SUPPLIED DATA START

-- ==== Sys2Proof/Machine/Inputs.lean ====
section
/-! DEFINITION. What moves next (00_scope.md R14), and the steps that are no row of the opcode table: outside memory
accesses and their races (20_memory.md R69), illegal accesses (40_host_ops.md R142), reset (70_reset_and_hazards.md
R220, R221), and the choice of the engine's step. -/

namespace Sys2Proof.Machine

/-- The pixel of the running conversion whose source word holds address `a`. -/
def srcPixelOf (L : Latched) (a : Addr) : Option Nat :=
  if L.srcAddr.toNat ≤ a.toNat ∧ a.toNat < srcEnd L.srcAddr L.len then
    some ((a.toNat - L.srcAddr.toNat) / 4)
  else none

/-- The pixel of the running conversion whose packed bytes hold address `a`. -/
def dstPixelOf (L : Latched) (a : Addr) : Option Nat :=
  if L.dstAddr.toNat ≤ a.toNat ∧ a.toNat < dstEnd L.dstAddr L.len L.bppp then
    some ((a.toNat - L.dstAddr.toNat) / L.bppp.toNat)
  else none

/-- The pixel an outside access to `a` races with (20_memory.md R69). -/
def racedPixel (L : Latched) (a : Addr) : Option Nat :=
  match srcPixelOf L a with
  | some k => some k
  | none => dstPixelOf L a

/-- The address of the first packed byte of pixel `k` (42_sequencer.md R180). -/
def pixelDst (L : Latched) (k : Nat) : Addr := L.dstAddr + BitVec.ofNat 32 (L.bppp.toNat * k)

/-- An outside read of a byte: a destination byte of the running conversion answers any value
(20_memory.md R69), every other byte its value. DESIGN CHOICE, entry 27: after the engine has reached DONE or
ABORTED and before the host has read STATUS, where R67 item 3, R70 and 70_reset_and_hazards.md R227 promise
nothing, a destination byte answers what the engine has written. -/
def outsideRead (a : Addr) (s : State) : State :=
  if s.engine = .busy ∧ (dstPixelOf s.lat a).isSome then
    { s with resp := .byte (Config.freeByte s.draws), draws := s.draws + 1 }
  else { s with resp := .byte (byteAt s a) }

/-- An outside write that races with pixel `k`: the byte written and the pixel's output bytes are any
value, now and when the engine comes to write them (20_memory.md R69, entry 8). -/
def racingWrite (k : Nat) (a : Addr) (s : State) : State :=
  { s with
    mem := Memory.freeRange (pixelDst s.lat k) (s.draws + 1) s.lat.bppp.toNat
      (s.mem.set a.toNat (Config.freeByte s.draws))
    raced := if s.raced.contains k then s.raced else k :: s.raced
    draws := s.draws + 1 + s.lat.bppp.toNat
    resp := .done }

/-- An outside write of a byte (20_memory.md R54, R69). Once STATE is not BUSY it is no race, also before the
host has read STATUS (DESIGN CHOICE, entry 27). -/
def outsideWrite (a : Addr) (v : Byte) (s : State) : State :=
  match (if s.engine = .busy then racedPixel s.lat a else none) with
  | some k => racingWrite k a s
  | none => respond .done (storeByte a v s)

/-- How many destination bytes a reset abandons: those of the running conversion, if there is one. -/
def abandonedBytes (s : State) : Nat :=
  if s.engine = .busy then s.lat.bppp.toNat * s.lat.len.toNat else 0

/-- Reset (70_reset_and_hazards.md R220, R221): the register block and the hidden state as State.reset
has them, memory kept but for the destination bytes of an abandoned conversion, which are any value.
The platform and the pending inputs are outside the block. -/
def resetBlock (s : State) : State :=
  { State.reset with
    mem := Memory.freeRange s.lat.dstAddr s.draws (abandonedBytes s) s.mem
    plat := s.plat
    inputs := s.inputs
    draws := s.draws + abandonedBytes s }

/-- What a step comes to: an operation of the table to be executed in a state, or an outcome. -/
inductive Fetched where
  | run (i : Instr) (s : State)
  | other (o : Host.Outcome State Fault Refusal)

/-- A host access: outside the window it does not reach the block (entry 15); illegal, it changes no
state and is answered with a bus error (40_host_ops.md R142); legal, its transaction word is decoded. -/
def serveAccess (a : HostAccess) (s : State) : Fetched :=
  match windowOffset s.plat a.addr with
  | none => .other (.next (respond .none s))
  | some off =>
    if legalAccess off a.bytes then
      match decode (.mmio (accessWord off a)) with
      | .ok i => .run i s
      | .error _ => .other (.next (respond .busError s))
    else .other (.next (respond .busError s))

/-- An input, in the state without it. -/
def serveInput (x : Input) (s : State) : Fetched :=
  match x with
  | .access a => serveAccess a s
  | .memRead a => .other (.next (outsideRead a s))
  | .memWrite a v => .other (.next (outsideWrite a v s))
  | .reset => .other (.next (resetBlock s))

/-- The engine's step while BUSY (42_sequencer.md R174 to R177): the read step runs the operation that
the latched width selects (30_encoding.md R87). -/
def engineTurn (s : State) : Fetched :=
  match s.phase with
  | .write => .other (writeStep s)
  | .read =>
    if s.pix.toNat < s.lat.len.toNat then .run (decodePack s.lat.bppp) s
    else if s.pix = s.lat.len then .other (.next (completeStep s))
    else .other (.fault .noEngineStep)

/-- What moves next. While BUSY the engine takes the steps that the next input waits for, and moves
freely when none is pending; otherwise the next input is served, and with none the block waits
(42_sequencer.md R174 to R177, 60_exceptions.md R207; entry 6). -/
def fetchNext (s : State) : Fetched :=
  match s.inputs with
  | [] => if s.engine = .busy then engineTurn s else .other (.next s)
  | x :: rest =>
    if s.engine = .busy ∧ x.after ≠ 0 then
      engineTurn { s with inputs := { after := x.after - 1, act := x.act } :: rest }
    else serveInput x.act { s with inputs := rest }

/-- A legal host access at once, for a transaction word (30_encoding.md R75): the pending inputs follow. -/
def placeTransaction (t : TransWord) (s : State) : State :=
  { s with
    inputs :=
      { after := 0
        act := .access { write := transW t, addr := ppBase s.plat + (transOff t).toNat, bytes := 4,
                         data := transData t } } :: s.inputs }

/-- The pending inputs wait for one engine step more. -/
def deferInputs : List TimedInput → List TimedInput
  | [] => []
  | x :: rest => { after := x.after + 1, act := x.act } :: rest

/-- The engine at a read step with latched width `b`; a pixel is left to convert (entry 17). -/
def placeWidth (b : Byte) (s : State) : State :=
  { s with
    engine := .busy
    phase := .read
    pix := if s.pix.toNat < s.lat.len.toNat then s.pix else 0
    lat := { s.lat with
      bppp := b
      len := if s.pix.toNat < s.lat.len.toNat then s.lat.len else 1 }
    inputs := deferInputs s.inputs }

/-- A word of the opcode table stored where the next step fetches its operation. -/
def placeCode (c : Code) (s : State) : State :=
  match c with
  | .mmio t => placeTransaction t s
  | .pack b => placeWidth b s

end Sys2Proof.Machine
end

SUPPLIED DATA END

:: TASK DIRECTIONS ::
All entries given above are to be printed again exactly.

:: SOLUTION TO THE PROBLEM ::
-- ==== Sys2Proof/Machine/Inputs.lean ====
section
/-! DEFINITION. What moves next (00_scope.md R14), and the steps that are no row of the opcode table: outside memory
accesses and their races (20_memory.md R69), illegal accesses (40_host_ops.md R142), reset (70_reset_and_hazards.md
R220, R221), and the choice of the engine's step. -/

namespace Sys2Proof.Machine

/-- The pixel of the running conversion whose source word holds address `a`. -/
def srcPixelOf (L : Latched) (a : Addr) : Option Nat :=
  if L.srcAddr.toNat ≤ a.toNat ∧ a.toNat < srcEnd L.srcAddr L.len then
    some ((a.toNat - L.srcAddr.toNat) / 4)
  else none

/-- The pixel of the running conversion whose packed bytes hold address `a`. -/
def dstPixelOf (L : Latched) (a : Addr) : Option Nat :=
  if L.dstAddr.toNat ≤ a.toNat ∧ a.toNat < dstEnd L.dstAddr L.len L.bppp then
    some ((a.toNat - L.dstAddr.toNat) / L.bppp.toNat)
  else none

/-- The pixel an outside access to `a` races with (20_memory.md R69). -/
def racedPixel (L : Latched) (a : Addr) : Option Nat :=
  match srcPixelOf L a with
  | some k => some k
  | none => dstPixelOf L a

/-- The address of the first packed byte of pixel `k` (42_sequencer.md R180). -/
def pixelDst (L : Latched) (k : Nat) : Addr := L.dstAddr + BitVec.ofNat 32 (L.bppp.toNat * k)

/-- An outside read of a byte: a destination byte of the running conversion answers any value
(20_memory.md R69), every other byte its value. DESIGN CHOICE, entry 27: after the engine has reached DONE or
ABORTED and before the host has read STATUS, where R67 item 3, R70 and 70_reset_and_hazards.md R227 promise
nothing, a destination byte answers what the engine has written. -/
def outsideRead (a : Addr) (s : State) : State :=
  if s.engine = .busy ∧ (dstPixelOf s.lat a).isSome then
    { s with resp := .byte (Config.freeByte s.draws), draws := s.draws + 1 }
  else { s with resp := .byte (byteAt s a) }

/-- An outside write that races with pixel `k`: the byte written and the pixel's output bytes are any
value, now and when the engine comes to write them (20_memory.md R69, entry 8). -/
def racingWrite (k : Nat) (a : Addr) (s : State) : State :=
  { s with
    mem := Memory.freeRange (pixelDst s.lat k) (s.draws + 1) s.lat.bppp.toNat
      (s.mem.set a.toNat (Config.freeByte s.draws))
    raced := if s.raced.contains k then s.raced else k :: s.raced
    draws := s.draws + 1 + s.lat.bppp.toNat
    resp := .done }

/-- An outside write of a byte (20_memory.md R54, R69). Once STATE is not BUSY it is no race, also before the
host has read STATUS (DESIGN CHOICE, entry 27). -/
def outsideWrite (a : Addr) (v : Byte) (s : State) : State :=
  match (if s.engine = .busy then racedPixel s.lat a else none) with
  | some k => racingWrite k a s
  | none => respond .done (storeByte a v s)

/-- How many destination bytes a reset abandons: those of the running conversion, if there is one. -/
def abandonedBytes (s : State) : Nat :=
  if s.engine = .busy then s.lat.bppp.toNat * s.lat.len.toNat else 0

/-- Reset (70_reset_and_hazards.md R220, R221): the register block and the hidden state as State.reset
has them, memory kept but for the destination bytes of an abandoned conversion, which are any value.
The platform and the pending inputs are outside the block. -/
def resetBlock (s : State) : State :=
  { State.reset with
    mem := Memory.freeRange s.lat.dstAddr s.draws (abandonedBytes s) s.mem
    plat := s.plat
    inputs := s.inputs
    draws := s.draws + abandonedBytes s }

/-- What a step comes to: an operation of the table to be executed in a state, or an outcome. -/
inductive Fetched where
  | run (i : Instr) (s : State)
  | other (o : Host.Outcome State Fault Refusal)

/-- A host access: outside the window it does not reach the block (entry 15); illegal, it changes no
state and is answered with a bus error (40_host_ops.md R142); legal, its transaction word is decoded. -/
def serveAccess (a : HostAccess) (s : State) : Fetched :=
  match windowOffset s.plat a.addr with
  | none => .other (.next (respond .none s))
  | some off =>
    if legalAccess off a.bytes then
      match decode (.mmio (accessWord off a)) with
      | .ok i => .run i s
      | .error _ => .other (.next (respond .busError s))
    else .other (.next (respond .busError s))

/-- An input, in the state without it. -/
def serveInput (x : Input) (s : State) : Fetched :=
  match x with
  | .access a => serveAccess a s
  | .memRead a => .other (.next (outsideRead a s))
  | .memWrite a v => .other (.next (outsideWrite a v s))
  | .reset => .other (.next (resetBlock s))

/-- The engine's step while BUSY (42_sequencer.md R174 to R177): the read step runs the operation that
the latched width selects (30_encoding.md R87). -/
def engineTurn (s : State) : Fetched :=
  match s.phase with
  | .write => .other (writeStep s)
  | .read =>
    if s.pix.toNat < s.lat.len.toNat then .run (decodePack s.lat.bppp) s
    else if s.pix = s.lat.len then .other (.next (completeStep s))
    else .other (.fault .noEngineStep)

/-- What moves next. While BUSY the engine takes the steps that the next input waits for, and moves
freely when none is pending; otherwise the next input is served, and with none the block waits
(42_sequencer.md R174 to R177, 60_exceptions.md R207; entry 6). -/
def fetchNext (s : State) : Fetched :=
  match s.inputs with
  | [] => if s.engine = .busy then engineTurn s else .other (.next s)
  | x :: rest =>
    if s.engine = .busy ∧ x.after ≠ 0 then
      engineTurn { s with inputs := { after := x.after - 1, act := x.act } :: rest }
    else serveInput x.act { s with inputs := rest }

/-- A legal host access at once, for a transaction word (30_encoding.md R75): the pending inputs follow. -/
def placeTransaction (t : TransWord) (s : State) : State :=
  { s with
    inputs :=
      { after := 0
        act := .access { write := transW t, addr := ppBase s.plat + (transOff t).toNat, bytes := 4,
                         data := transData t } } :: s.inputs }

/-- The pending inputs wait for one engine step more. -/
def deferInputs : List TimedInput → List TimedInput
  | [] => []
  | x :: rest => { after := x.after + 1, act := x.act } :: rest

/-- The engine at a read step with latched width `b`; a pixel is left to convert (entry 17). -/
def placeWidth (b : Byte) (s : State) : State :=
  { s with
    engine := .busy
    phase := .read
    pix := if s.pix.toNat < s.lat.len.toNat then s.pix else 0
    lat := { s.lat with
      bppp := b
      len := if s.pix.toNat < s.lat.len.toNat then s.lat.len else 1 }
    inputs := deferInputs s.inputs }

/-- A word of the opcode table stored where the next step fetches its operation. -/
def placeCode (c : Code) (s : State) : State :=
  match c with
  | .mmio t => placeTransaction t s
  | .pack b => placeWidth b s

end Sys2Proof.Machine
end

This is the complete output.